Las Vegas Sun

May 10, 2024

UNLV Foundation looking for a cool half billion dollars

Las Vegas Sun

By Christina Littlefield

How does UNLV go about raising a half-billion dollars? We're not talking car washes and bake sales.

To get the ball rolling on its $500 million campaign, UNLV Foundation officials drew up a list of current donors who, they hoped, could be tapped for more.

The list included more than 150 people who research indicated had the resources to give $1 million or more, according to former and current foundation employees. Based on their estimates, the group had the potential of donating the entire $500 million.

The staff believed it could close deals by February 2005 with at least 40 donors who alone could meet half the goal.

Development officers and UNLV officials were then assigned to specific donors, based on the donors' area of interests.

And then the schmoozing began.

The fundraisers invited their prospective donors to athletic events, tours on campus, lunches. If an occasion dictated, they sent flowers. All the while, the foundation representative was singing the praises of a specific college or program and talking about how private donors help elevate the university with their directed gifts.

Developing the courtship may take two years before leading to a proposal: Will you please donate? It's called "the ask," and the fundraiser might actually be so forward as to suggest an amount - one, for instance, that would fund a project that reflects the donor's interests.

"It's almost anti-climactic because you've been building them up, and you've brought them to a place where they are already beginning to think about what their commitment might look like," said UNLV's chief fundraiser, John Gallagher. Then come the details: might the entire gift land in one lump sum, for instance, or be paid in annual installments over five or 10 years?

The foundation hopes one big donor will help to land another, because at that level of giving, peer pressure and shared connections can be more effective than cultivating big donations with the hired help.

Bill Boyd, for instance, was approached for his initial $5 million donation to the law school by then-President Carol Harter. Boyd then worked with Gov. Kenny Guinn to convince media mogul Jim Rogers to donate $1 million to start the school.

Both Rogers and Boyd later upped their donations to close to $30 million, $20 million of that to come after their deaths. Harter and Don Snyder, the campaign's chairman and one of Boyd's former top executives, were tapped to ask Boyd for the larger gift.

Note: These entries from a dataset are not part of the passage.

/-! ### Completion -/

/-- A register that should have received failed data fails when it is read (R286). -/
def failReg (s : State) (o : MemOp) (e : Elem) : State :=
  let sites : List EccSite := match o.dst, e.thread with
    | .vec n, some i => [.vreg o.team i n.val]
    | .scl n, _ => o.gangs.map fun g => .sreg g n.val
    | _, _ => []
  s.modDev fun d => { d with failed := d.failed ++ sites }
/-- A read met a lost word: its write is consumed (R286, R288). -/
def consumeAt (s : State) (o : MemOp) (e : Elem) : State :=
  match e.loc with | .phys pa => consumeLost s o.ctx pa e.size | _ => s
/-- Write one lane's result of a load or an atomic; a failed one brings none. -/
def putResult (s : State) (o : MemOp) (e : Elem) : State :=
  match e.got, e.failed with
  | none, _ => s
  | some _, true => s
  | some v, false =>
    match e.thread with
    | some i =>
      let wide := if o.kind = .load then o.ty == 3 else atmWide (BitVec.ofNat 3 o.ty)
      let r := if o.kind = .load then extend o.ty 32 v else v
      let s1 := (s.mend (sitesOf o.team i o.dst (if wide then 2 else 1))).modTeam o.team fun t =>
        t.modThread i fun th => putV th wide o.dst r
      if o.op = 8 then s1.modTeam o.team fun t => t.modThread i fun th => th.setP 15 (v == e.cmp) else s1
    | none => o.gangs.foldl (fun s g => (s.mend (sSites g o.dst)).modGang g fun g => putS g o.dst (extend o.ty 64 v)) s
/-- The operation's completion point (R317): results are written, the counters fall, and an acquire takes effect. -/
def complete (s : State) (o : MemOp) : State :=
  let s1 := flagsDown (o.elems.foldl (fun s e => putResult s o e) s) o.gangs o.flag
  match o.acq && o.elems.all (fun e => !e.failed), o.scope, s1.ctx? o.ctx, s1.team? o.team with
  | true, some sc, some cx, some t => acquireEffects s1 ⟨o.core, cx, t.group, false⟩ sc
  | _, _, _, _ => s1
/-- After an element changed: the operation is complete when every value is here, and gone when nothing of it is
pending. One of whose accesses one failed stays known, for the accesses ordered after it (R148). -/
def settleOp (s : State) (op : Nat) : State :=
  match s.memop? op with
  | none => s
  | some o =>
    let allGot := o.elems.all fun e => e.got.isSome
    let allDone := o.elems.all fun e => e.finished o.kind
    let leave (s : State) : State :=
      if o.elems.any (·.failed) then
        s.modMemop op fun o => { o with flag := none, gangs := [], acq := false, dst := .spc .zero, op := 0 }
      else s.dropMemop op
    if o.acq && allGot && lostAt s o.ctx (o.scope.getD .team) then s.dueOnce (.lostWriteKill o.ctx)
    else match o.kind with
    | .load => if allGot then leave (complete s o) else s
    | .atom =>
      if !allGot then s
      else if allDone then leave (complete s o)
      else (complete s o).modMemop op fun o => { o with flag := none, gangs := [], acq := false, dst := .spc .zero, op := 0 }
    | .red =>
      if !allGot then s
      else if allDone then leave (complete s o)
      else (complete s o).modMemop op fun o => { o with flag := none, gangs := [] }
    | _ => if allDone then leave (flagsDown s o.gangs o.flag) else s
/-- A thread has made a failed access of it again, which its handler may: a write has rewritten what was lost, a load has read
what could not be read (R148, R289; log entry 113). -/
def clearFail (s : State) (o : MemOp) (e : Elem) : State :=
  let again (p : MemOp) (x : Elem) : Bool :=
    p.team == o.team && decide (p.id < o.id) && x.failed && x.va == e.va && x.thread == e.thread &&
      (o.kind != .load || p.kind == .load)
  let mend (p : MemOp) : MemOp :=
    { p with elems := p.elems.map fun x => if again p x then { x with failed := false, done := true, got := some (x.got.getD 0) } else x }
  { s with memops := (s.memops.map mend).filter fun p =>
      p.fails.isNone || p.elems.any fun x => x.failed || !x.finished p.kind }
/-- An access fails at its point: it never completes (R148). -/
def failElem (s : State) (o : MemOp) (e : Elem) : State :=
  s.modMemop o.id fun o => { o with
    fails := some (o.fails.getD e.va),
    elems := o.elems.map fun x => if x == e then { x with failed := true } else x }
/-- A write fails at its point, and is lost (R148, R288). -/
def loseWrite (s : State) (o : MemOp) (e : Elem) (pa : Nat) : State :=
  (failElem s o e).modCtx o.ctx fun c => { c with lost := addNew pa c.lost }
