-- ==== Sys2Proof/Machine/Nodes.lean ====
section
/-! DEFINITION. The node table and the page pool in memory: node records (R227), labels (R229, R230), block lists and
remap entries (R241, R510), pages and their counts (R239, R242), pruning and release (R235), binding (R232). -/

namespace Sys2Proof.Machine

/-! ### Node records (R227) -/

/-- A field of a node record: doubleword, lowest bit, bits. -/
structure NField where
  dw  : Nat
  lo  : Nat
  len : Nat
  deriving DecidableEq, Repr

def nfParent : NField := ⟨0, 48, 16⟩
def nfChild : NField := ⟨0, 32, 16⟩
def nfSib : NField := ⟨0, 16, 16⟩
def nfDepth : NField := ⟨0, 0, 16⟩
def nfPre : NField := ⟨1, 48, 16⟩
def nfPost : NField := ⟨1, 32, 16⟩
def nfRoot : NField := ⟨1, 16, 16⟩
def nfSeqst : NField := ⟨1, 4, 3⟩
def nfState : NField := ⟨1, 0, 2⟩
def nfTstart : NField := ⟨2, 32, 32⟩
def nfTcount : NField := ⟨2, 0, 32⟩
def nfBlist : NField := ⟨3, 0, 64⟩
def nfGen : NField := ⟨4, 32, 32⟩
def nfBound : NField := ⟨4, 0, 16⟩
def nfSwap : NField := ⟨5, 0, 64⟩

/-- No node (R226). -/
def noNode : Nat := 0xFFFF
/-- A byte of an area whose 64 KiB parts were translated once (R226). -/
def placedPa (va : Word64) (parts : List Nat) (off : Nat) : Nat :=
  let o := va.toNat % 65536 + off
  parts[o / 65536]?.getD 0 + o % 65536
def Pool.nodePa (p : Pool) (x : Nat) : Nat := placedPa p.tableVa p.table (64 * x)
/-- Replace a field of a doubleword. -/
def setFld (w : Word64) (lo len v : Nat) : Word64 :=
  BitVec.ofNat 64 (w.toNat - fld w lo len * 2 ^ lo + v % 2 ^ len * 2 ^ lo)
def State.nf (s : State) (p : Pool) (x : Nat) (f : NField) : Nat := fld (s.devGet (p.nodePa x + 8 * f.dw)) f.lo f.len
/-- The bits of a doubleword of a node record that hold a field; the device writes the others as zero (R7, R227). -/
def nodeMask : Nat → Word64
  | 1 => 0xFFFFFFFFFFFF0073
  | 4 => 0xFFFFFFFF0000FFFF
  | _ => 0xFFFFFFFFFFFFFFFF
def State.setNf (s : State) (p : Pool) (x : Nat) (f : NField) (v : Nat) : State :=
  let a := p.nodePa x + 8 * f.dw
  let s1 := s.settle a 8
  s1.devWord a (setFld (s1.devGet a) f.lo f.len v &&& nodeMask f.dw)
/-- STATE: 0 FREE, 1 LIVE, 2 COMMITTED, 3 PRUNED. -/
def State.nst (s : State) (p : Pool) (x : Nat) : Nat := s.nf p x nfState
def Pool.ids (p : Pool) : List Nat := List.range p.nodes
def State.busyNodes (s : State) (p : Pool) : List Nat := p.ids.filter fun x => s.nst p x != 0
def State.freeNodes (s : State) (p : Pool) : List Nat := p.ids.filter fun x => s.nst p x == 0
/-- A node's length (R227). -/
def State.nlen (s : State) (p : Pool) (x : Nat) : Nat := s.nf p x nfTstart + s.nf p x nfTcount
def State.isLive (s : State) (p : Pool) (x : Nat) : Bool := s.nst p x == 1 || s.nst p x == 2
/-- SEQST of a node's tree. -/
def State.seqst (s : State) (p : Pool) (x : Nat) : Nat :=
  let r := s.nf p x nfRoot
  if r < p.nodes then s.nf p r nfSeqst else 0
/-- A node record that cannot be read (R286). -/
def State.badNode (s : State) (p : Pool) (x : Nat) : Bool := s.badData (p.nodePa x) 64
/-- Cause 0x0A for a node reference. -/
def refCond (v : Nat) : Cond := .check 0x0A (BitVec.ofNat 64 v)
/-- What the root's record says against a node: it cannot be read, or SEQST is not 0 (R228, R286). -/
def State.rootConds (s : State) (p : Pool) (x v : Nat) : List Cond :=
  let r := s.nf p x nfRoot
  if decide (r < p.nodes) && s.badNode p r then [.data 0] else condIf (s.seqst p x != 0) (refCond v)
/-- A node reference (R228): its node, or cause 0x0A; a failed record is cause 0x09. -/
def State.nodeRef (s : State) (p : Pool) (v : Nat) (anySeq : Bool) : Except Cond Nat :=
  let x := v % 2 ^ 32
  if p.nodes ≤ x then .error (refCond v)
  else if s.badNode p x then .error (.data 0)
  else if s.nf p x nfGen ≠ v / 2 ^ 32 then .error (refCond v)
  else match (if anySeq then [] else s.rootConds p x v) with
    | e :: _ => .error e
    | [] => .ok x
/-- Some of these node records cannot be read (R286). -/
def State.badNodes (s : State) (p : Pool) (xs : List Nat) : Bool := xs.any (s.badNode p)
def State.refOf (s : State) (p : Pool) (x : Nat) : Nat := put (s.nf p x nfGen) 32 + x

/-- A chain of siblings. -/
def sibsFrom (s : State) (p : Pool) : Nat → Nat → List Nat
  | 0, _ => []
  | n + 1, x => if p.nodes ≤ x then [] else x :: sibsFrom s p n (s.nf p x nfSib)
def State.children (s : State) (p : Pool) (x : Nat) : List Nat := sibsFrom s p p.nodes (s.nf p x nfChild)
/-- A node and its descendants in pre-order. -/
def subtree (s : State) (p : Pool) : Nat → Nat → List Nat
  | 0, _ => []
  | n + 1, x => x :: (s.children p x).flatMap fun y => subtree s p n y
def State.below (s : State) (p : Pool) (x : Nat) : List Nat := subtree s p p.nodes x
/-- The path from the root to a node, or none where the chain leaves the table first (R234). -/
def pathFrom (s : State) (p : Pool) : Nat → Nat → List Nat → Option (List Nat)
  | 0, _, _ => none
  | n + 1, x, acc =>
    if p.nodes ≤ x then none
    else if s.nf p x nfParent = noNode then some (x :: acc)
    else pathFrom s p n (s.nf p x nfParent) (x :: acc)
def State.path (s : State) (p : Pool) (x : Nat) : Option (List Nat) := pathFrom s p (p.nodes + 1) x []
/-- Link a list of nodes as the children of a node. -/
def linkChildren (s : State) (p : Pool) (x : Nat) (cs : List Nat) : State :=
  let s1 := s.setNf p x nfChild (cs.headD noNode)
  (cs.zip (cs.drop 1 ++ [noNode])).foldl (fun s q => s.setNf p q.1 nfSib q.2) s1
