-- ==== Sys2Proof/Machine/Walkers.lean ====
section
/-! DEFINITION. Tickets, walkers and splits (R195 to R198), the forming of teams (R28, R64, R232), placement (R201,
R202, R511), and the instructions that ask for work: WNEXT (R480), SPAWN (R441) and SPGROW (R443). -/

namespace Sys2Proof.Machine

def State.walker (s : State) (core k : Nat) : Walker := ((s.core core).walkers[k]?).getD Walker.free
def State.setWalker (s : State) (core k : Nat) (w : Walker) : State :=
  s.modCore core fun c => { c with walkers := c.walkers.set k w }
/-- Indices that a walker has left. -/
def Walker.rem (w : Walker) : Nat := w.stop - w.cursor
def Walker.holds (w : Walker) (h : Nat) : Bool := w.state != 0 && w.handle == h

/-! ### Forming a team -/

/-- The gangs of a team, each in a free slot (R29, R30, R64). -/
def formGangs (s : State) (t : Team) (l : Launch) (core : Nat) (cx : Context) : State :=
  (List.range l.slots).foldl (fun s k =>
    match s.pickSlot core with
    | none => s
    | some (d, j) =>
      let ts := (List.range l.width).map fun i => if k * l.width + i < l.threads then some (k * l.width + i) else none
      let g : Gang := { Gang.blank s.next t.id k d j l.width s.clock l.entry cx with
                        lanes := ts, sregs := List.replicate 128 (some 0),
                        cut := if l.idem then some (l.entry, 0, s.next) else none }
      { s with gangs := s.gangs ++ [g] }.bump) s
/-- How a team stands to its TNODE when it forms: unbound, bound, or cancelled because the node is FREE or PRUNED or its
tree is pre-empted (R232). -/
inductive Binding where
  | free
  | bound (node : Nat)
  | cancelled
  deriving DecidableEq, Repr
def bindingOf (s : State) (l : Launch) : Binding :=
  if l.tnode = noTnode then .free
  else match s.pool? l.ctx with
    | none => .cancelled
    | some p => if p.nodes ≤ l.tnode ∨ s.nst p l.tnode = 0 ∨ s.nst p l.tnode = 3 ∨ s.seqst p l.tnode ≠ 0 then .cancelled
        else .bound l.tnode
/-- Formation waits while the tree unit relabels, while the node is evicted, or when BOUND has no room (R230 to R232,
R246). -/
def bindWaits (s : State) (l : Launch) (teams : Nat) : Bool :=
  match bindingOf s l, s.pool? l.ctx with
  | .bound n, some p => p.relabel || p.evicting n || decide (65535 < s.nf p n nfBound + teams)
  | _, _ => false
/-- One team of a unit (R28, R64): everything zero; the launch's data are acquired at device scope (R139). -/
def formTeam (s : State) (g : Grid) (cx : Context) (group core : Nat) (tile : Nat × Nat × Nat × Nat) : State :=
  let l := g.launch
  let b := bindingOf s l
  let t : Team :=
    { id := s.next, grid := g.handle, ctx := l.ctx, group := group, rank := tile.1, place := .core core,
      width := l.width, slots := l.slots, nregs := 16 * l.regb,
      origin := (tile.2.1 * l.tile.1, tile.2.2.1 * l.tile.2.1, tile.2.2.2 * l.tile.2.2),
      threads := List.replicate l.threads ⟨List.replicate (16 * l.regb) (some 0), 0, [], [], false, false⟩,
      tiles := List.replicate l.acc ⟨List.replicate 64 (List.replicate 64 0), false⟩,
      convs := List.replicate l.conv ⟨l.scnt + 1, [], [], none, none, []⟩,
      resv := List.replicate l.res ⟨0, 0, 0, 0, false, false, 0, 0, 0, 0⟩, shareKiB := l.obk, share := [],
      bars := List.replicate l.tbar (Barrier.fresh l.threads), bins := [], cancelled := b == .cancelled,
      signalled := false, bound := (match b with | .bound _ => true | _ => false), wnext := none, cost := 0 }
  let s1 : State := ({ s with teams := s.teams ++ [t] }.bump).modGrid g.handle fun g => { g with teams := g.teams + 1 }
  match b, s1.pool? l.ctx with
  | .cancelled, _ => s1.due (.cancelSignalArrival t.id)
  | .bound n, some p =>
    formGangs (acquireEffects (s1.setNf p n nfBound (s1.nf p n nfBound + 1)) ⟨core, cx, group, false⟩ .device) t l core cx
  | _, _ => formGangs (acquireEffects s1 ⟨core, cx, group, false⟩ .device) t l core cx
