-- ==== Sys2Proof/Machine/FrameImage.lean ====
section
/-! DEFINITION. A context frame as the spill engine writes it (R124, R272 to R276), and what a resumption takes from the
parts of it that the host may have changed (R291). -/

namespace Sys2Proof.Machine

/-! ### Words -/

/-- A doubleword of fields, each a value and its lowest bit. -/
def wordOf (fs : List (Nat × Nat)) : Word64 := BitVec.ofNat 64 (fs.foldl (fun n p => n ||| put p.1 p.2) 0)
def numWord (n : Nat) : Word64 := BitVec.ofNat 64 n
/-- A set of numbers below 64 * n, one bit each. -/
def setWords (n : Nat) (l : List Nat) : List Word64 :=
  (List.range n).map fun k => numWord (l.foldl (fun w i => if i / 64 = k then w ||| put 1 (i % 64) else w) 0)
/-- 32-bit values, two in a doubleword, the first one low (R6). -/
def pairWords : List Nat → List Word64
  | a :: b :: r => wordOf [(a, 0), (b, 32)] :: pairWords r
  | [a] => [numWord a]
  | [] => []
/-- 16-bit values, four in a doubleword. -/
def quadWords : List Nat → List Word64
  | a :: b :: c :: d :: r => wordOf [(a, 0), (b, 16), (c, 32), (d, 48)] :: quadWords r
  | _ => []
/-- Cells from offset 0, as n doublewords. -/
def cellWords (m : List Host.Cell) (n : Nat) : List Word64 := (List.range n).map fun k => numWord (readNat m (8 * k) 8)
/-- Bytes that doublewords hold (R6). -/
def wordBytes8 (l : List Word64) : List Byte := l.flatMap fun w => natBytes 8 w.toNat
/-- A part ends at a boundary of 64 bytes (R272). -/
def padded (l : List Word64) : List Word64 := l ++ List.replicate ((8 - l.length % 8) % 8) 0
def b2n (b : Bool) : Nat := if b then 1 else 0

/-! ### The context's part (R272) -/

/-- Context-scope CSRs in the frame's order. -/
def csrWords (c : Context) : List Word64 :=
  [c.csrs.attmargin.setWidth 64, c.csrs.watchen.setWidth 64, c.csrs.sharew.setWidth 64,
   if c.csrs.faultmode then 1 else 0, c.csrs.seqclass.setWidth 64, if c.priv then 1 else 0, 0, 0]
/-- Declarations of the commutative ranges, 32 bytes each: the manual gives their parameters and no layout (R151). -/
def rangeWords (c : Context) : List Word64 :=
  (List.range 8).flatMap fun k => match c.cranges.find? fun r => r.slot == k with
    | some r => (List.range 4).map fun j => Config.rangeWord r.base r.len r.fmt r.op j
    | none => [0, 0, 0, 0]
/-- A walker's state (R196). -/
def walkerWords (w : Walker) : List Word64 :=
  if w.state = 0 then [0, 0] else [wordOf [(w.handle, 52), (w.cursor, 0)], wordOf [(w.state, 62), (w.stop, 0)]]
/-- From the address-space root to the generator table; four walker states, of which those saved are not free. -/
def contextWords (c : Context) (ws : List Walker) : List Word64 :=
  let pool := match c.pool with
    | some p => [p.tableVa, numWord (64 * p.nodes), Config.poolHandle c.num, 0]
    | none => [0, 0, 0, 0]
  [c.root, numWord c.num] ++ pool ++ [0, 0] ++ csrWords c ++ rangeWords c ++ c.watch.flatten ++
    ((ws ++ List.replicate 4 Walker.free).take 4).flatMap walkerWords ++ c.gen

/-! ### Gang records (R275) -/

def pcWord (pc : Word64) (slot gst : Nat) : Word64 := wordOf [(slot, 60), (pc.toNat % 2 ^ 57 / 8, 3), (gst, 0)]
/-- GST: 1 ready, 2 waiting, 3 parked whole, 4 cut back. -/
def Gang.gst (g : Gang) : Nat :=
  match g.status with
  | .waiting .parked => 3
  | .waiting _ => 2
  | _ => if g.trap.isSome then 3 else if g.wasCut then 4 else 1
/-- ARRIVE: 28 records of 9 bits; of a grid barrier only that the arrival is pending (R277). -/
def arriveNat (l : List (Option Nat)) : Nat :=
  ((List.range 28).map fun q => match (l[q]?).join with
    | some p => put (256 + if q < 24 then p % 256 else 0) (9 * q)
    | none => 0).foldl (· ||| ·) 0
/-- What is written for a register that REFORM left undefined is a free value (R40). -/
def savedS (k : Nat) : Option Word64 → Word64
  | some x => x
  | none => Config.savedUndefined k
def savedV (k : Nat) : Option Word32 → Word32
  | some x => x
  | none => (Config.savedUndefined k).setWidth 32
/-- A gang record: SLOT and PC are the gang's resume point, where it stands (R264, R275). -/
def gangWords (g : Gang) : List Word64 :=
  let f (k : Nat) : Nat := g.flags.getD k 0
  [pcWord g.pc g.slot g.gst, wordOf ((List.range 10).map fun i => (f i, 6 * i)),
   wordOf [(b2n g.wsup, 18), (g.watchst.toNat, 14), (b2n g.hnd, 13), (b2n g.gmode, 12), (f 11, 6), (f 10, 0)],
   wordOf [(g.fpctl.toNat, 56), (g.rngstream.toNat, 24), (g.tcause.toNat, 0)], g.tepc, g.tval] ++
  (List.range 4).map (fun k => numWord (arriveNat g.arrive / 2 ^ (64 * k))) ++
  (List.range 128).map fun k => savedS k (g.sregs.getD k (some 0))

/-! ### Team sections (R274) -/

/-- The gang of a team that stands in its slots under an ordinal. -/
def State.gangAt (s : State) (t : Team) (k : Nat) : Option Gang := (s.slotGangs t).find? fun g => g.ordinal == k
/-- The park list's entries in use (R265). -/
def State.parkEntries (s : State) (t : Team) : List Gang := (s.teamGangs t.id).filter fun g => g.place != .slot
def laneWords (g : Option Gang) : List Word64 :=
  quadWords ((List.range 64).map fun i => match g.bind fun g => (g.lanes[i]?).join with
    | some t => t
    | none => 0xFFFF)
/-- A bin, with the age of its oldest thread; in a saved team `threads` holds ages. -/
def binWords (t : Team) (k : Nat) : List Word64 :=
  match t.bins.find? fun b => b.pos == k with
  | some b => [pcWord b.target 0 0, wordOf [(b.threads.foldl (fun m p => max m p.2) 0 % 2 ^ 32, 0), (b.threads.length, 32)]] ++
      setWords 16 (b.threads.map Prod.fst)
  | none => List.replicate 18 0
def convWords (c : Conv) : List Word64 :=
  [numWord c.count, match c.latched with | some w => encode (matInstr w) | none => 0] ++
    setWords 16 (c.sigs.flatMap Signature.threads)
def teamBarWords (b : Barrier) : List Word64 := [wordOf [(b.phase, 0), (b.c, 16), (b.a, 27), (b.d, 38), (b.m, 49)], 0]
/-- An operand reservation's record (R124). -/
def resvWords (r : Reservation) : List Word64 :=
  [wordOf [(r.basek, 36), (r.sizek, 27), (r.fmt, 22), (r.planes, 18), (b2n r.sub, 17), (b2n r.valid, 16), (r.blklen, 8)],
   wordOf [(r.scoff, 18), (r.scstride, 0)], numWord r.rowpitch, 0]
def CopyCmd.isStopped (x : CopyCmd) : Bool :=
  match x.state with | .stopped _ _ => true | .passed _ _ => true | _ => false
/-- Stopped copies, 8 records of 64 bytes: the manual says that each is recorded whole and gives no layout (R277, R284). -/
def stoppedWords (s : State) (t : Team) : List Word64 :=
  let l := s.copies.filter fun x => x.team == t.id && x.src.isNone && x.isStopped
  (List.range 8).flatMap fun k => match l[k]? with
    | some x => (List.range 8).map fun j => Config.stoppedCopyWord x.id j
    | none => List.replicate 8 0
/-- The team header; `group` is where the group's section lies in the frame. -/
def teamHeader (t : Team) (l : Launch) (pk group : Nat) : List Word64 :=
  [wordOf [(t.grid, 0), (l.gw, 12), (t.slots, 14), (t.nregs / 16, 19), (t.tiles.length, 25), (t.resv.length, 30),
           (t.shareKiB, 34), (t.convs.length, 43), (t.bars.length, 47), (pk, 52), (t.rank, 58)],
   wordOf [(t.origin.2.2, 42), (t.origin.2.1, 21), (t.origin.1, 0)],
   wordOf [(((List.range t.tiles.length).filter fun i => (t.tiles[i]?).any Tile.skip).foldl (fun n i => n ||| put 1 i) 0, 0),
           (t.threads.length - 1, 16)],
   numWord group, 0, 0, 0, 0]
/-- Parts of a team section between its gang records and its thread predicates. -/
def teamMiddle (s : State) (t : Team) : List Word64 :=
  (List.range t.slots).flatMap (fun k => laneWords (s.gangAt t k)) ++
  (List.range 16).flatMap (binWords t) ++
  (s.parkEntries t).flatMap (fun g => gangWords g ++ setWords 16 g.threads) ++
  t.convs.flatMap convWords ++ t.bars.flatMap teamBarWords ++ t.resv.flatMap resvWords ++ stoppedWords s t
/-- Threads of a team for which its section has room: G * w. -/
def Team.places (t : Team) : Nat := t.slots * t.width
def predWords (t : Team) : List Word64 :=
  pairWords ((List.range t.places).map fun i => match t.threads[i]? with | some th => th.preds.toNat | none => 0)
def tileWords (x : Tile) : List Word64 := pairWords (x.rows.flatten.map BitVec.toNat)
def vectorWords (t : Team) : List Word64 :=
  pairWords ((List.range t.places).flatMap fun i => match t.threads[i]? with
    | some th => (List.range t.nregs).map fun k => (savedV k (th.regs.getD k (some 0))).toNat
    | none => List.replicate t.nregs 0)
/-- A team section, up to a boundary of 64 bytes. -/
def teamWords (s : State) (t : Team) (group : Nat) : List Word64 :=
  match s.grid? t.grid with
  | none => []
  | some g => padded (teamHeader t g.launch (s.parkEntries t).length group ++
      (List.range t.slots).flatMap (fun k => match s.gangAt t k with
        | some g => gangWords g
        | none => List.replicate 138 0) ++
      teamMiddle s t ++ predWords t ++ t.tiles.flatMap tileWords ++ cellWords t.share (128 * t.shareKiB) ++ vectorWords t)
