-- ==== Sys2Proof/Machine/Attention.lean ====
section
/-! DEFINITION. The attention datapath: the attention descriptor (R219), the query rows (R220), visibility and the skip test
(R221, R222), ATTQK, ATTPV and ATTW (R223 to R225, R350 to R353), TMASK (R455), and the start of an operation of the matrix
engine (R211, R214). -/

namespace Sys2Proof.Machine

/-! ### The descriptor and the entry (R156, R219) -/

def attBlock (d : Word64 × Word64) : Nat := fld d.2 40 24
def attOff (d : Word64 × Word64) : Nat := fld d.2 0 16
def attDepth (d : Word64 × Word64) : Nat := 64 * 2 ^ fld d.2 24 2
/-- What refuses a descriptor: reserved bits, DCODE where it counts, OFF where it counts, the address of the entry. -/
def attRefused (d : Word64 × Word64) (dcode off : Bool) : Option Cond :=
  if fld d.2 32 8 ≠ 0 ∨ fld d.2 26 2 ≠ 0 ∨ fld d.2 16 8 ≠ 0 ∨ (dcode ∧ fld d.2 24 2 = 3) then some (.check 0x0D)
  else if off ∧ attOff d % 16 ≠ 0 then some (.align 0)
  else if d.1.toNat % 16 ≠ 0 then some (.align d.1)
  else if !canonical d.1 then some (.noncanon d.1)
  else if inWindow d.1 then some (.perm d.1)
  else none
/-- The pool of a context, empty where none is bound. -/
def poolOf (cx : Context) : Pool :=
  match cx.pool with
  | some p => p
  | none =>
    { home := 0, table := [], nodes := 0, area := [], areaVa := 0, tableVa := 0, blcap := 0, pages := [], free0 := [], free1 := [],
      relabel := false, queue := [], evicts := [], unlinked := [], freed := [], pressed := false }
/-- The remap entry at ENTRY, translated like a load, and the page it names with its metadata (R107, R219, R510). -/
def readEntry (s : State) (a : Actor) (va : Word64) : State × Except Cond (Entry × Option Page) :=
  match translateFor s a va false false 16 0 with
  | (s1, .error e) => (s1, .error e)
  | (s1, .ok e) =>
    let pa := e.phys va
    let p := poolOf a.cx
    if e.mtype = 2 ∨ physKind pa = .control then (s1, .error (.perm va))
    else if s1.badData pa 16 then (s1, .error (.data va))
    else
      let s2 := s1.settle pa 16
      let x : Entry := .ofWords (s2.devGet pa) (s2.devGet (pa + 8))
      if x.malformed p then (s2, .error (.check 0x0D))
      else if !x.v then (s2, .ok (x, none))
      else match p.pages[x.page]? with
        | none => (s2, .error (.check 0x0D))
        | some pg => if s2.badInfo pg then (s2, .error (.data 0)) else (s2, .ok (x, some pg))

/-! ### Visibility (R10, R220, R221) -/

/-- A query row: its node, its position, its running maximum. -/
structure Query where
  node : Nat
  pos  : Nat
  mx   : Nat
  deriving DecidableEq, Repr
/-- A query node is refused outside the table, PRUNED or FREE, or in a tree that is pre-empted (R220, R250). -/
def queryRefused (s : State) (p : Pool) (x : Nat) : Option Cond :=
  if p.nodes ≤ x then some (.check 0x0A (BitVec.ofNat 64 x))
  else if s.badNode p x then some (.data 0)
  else worst (condIf (!s.isLive p x) (refCond x) ++ s.rootConds p x x)
/-- May a query attend to position j of the block? -/
def visible (s : State) (p : Pool) (e : Entry) (pg : Option Page) (block : Nat) (q : Query) (j : Nat) : Bool :=
  let pos := 64 * block + j
  match pg with
  | none => false
  | some g =>
    let k := s.slotNode g (e.slot pos)
    e.valid pos && decide (k < p.nodes) && s.isLive p k && s.ancestor p k q.node && decide (pos ≤ q.pos)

Snyder's pitch was that Boyd could establish what it would cost to name a school. Without a naming policy in place, UNLV had sold Boyd the naming rights for the law school for $5 million. If Boyd would give $25 million more, that would mean the next donor would have to cough up $30 million or more to be a school namesake.

Having seen what his first gift had already done for the university, Boyd was an easy sell, Snyder said. UNLV has had the best success in the past raising money for buildings, such as for the Greenspun College of Urban Affairs, because donors can see where their money goes. Scholarships are the next easiest sell because they directly benefit students.

The greater challenge, fundraisers say, is getting people to donate money to improve a program or to help recruit top scholars to the university.

Raising money for the Harrah College of Hotel Administration, the College of Fine Arts and athletics is easier because those programs have higher profiles in the community.

The trick to all good fundraising, College of Business development officer Mark Jennette says, is to "stay on message."

And be patient while closing the deal.

"It's a slow, tedious process," says Richard Flaherty, dean of the business college. "Nothing ever happens as fast as you would like it to."

Despite some big gifts early on, such as the pledges from Rogers and Boyd and a $38.7 million pledge from the Greenspun family, owners of the Las Vegas Sun, UNLV fundraisers have struggled to bring in the seven- or eight-figure donations they expected. And with a $166 million fundraising shortfall, that would be a lot of car washes and cake sales.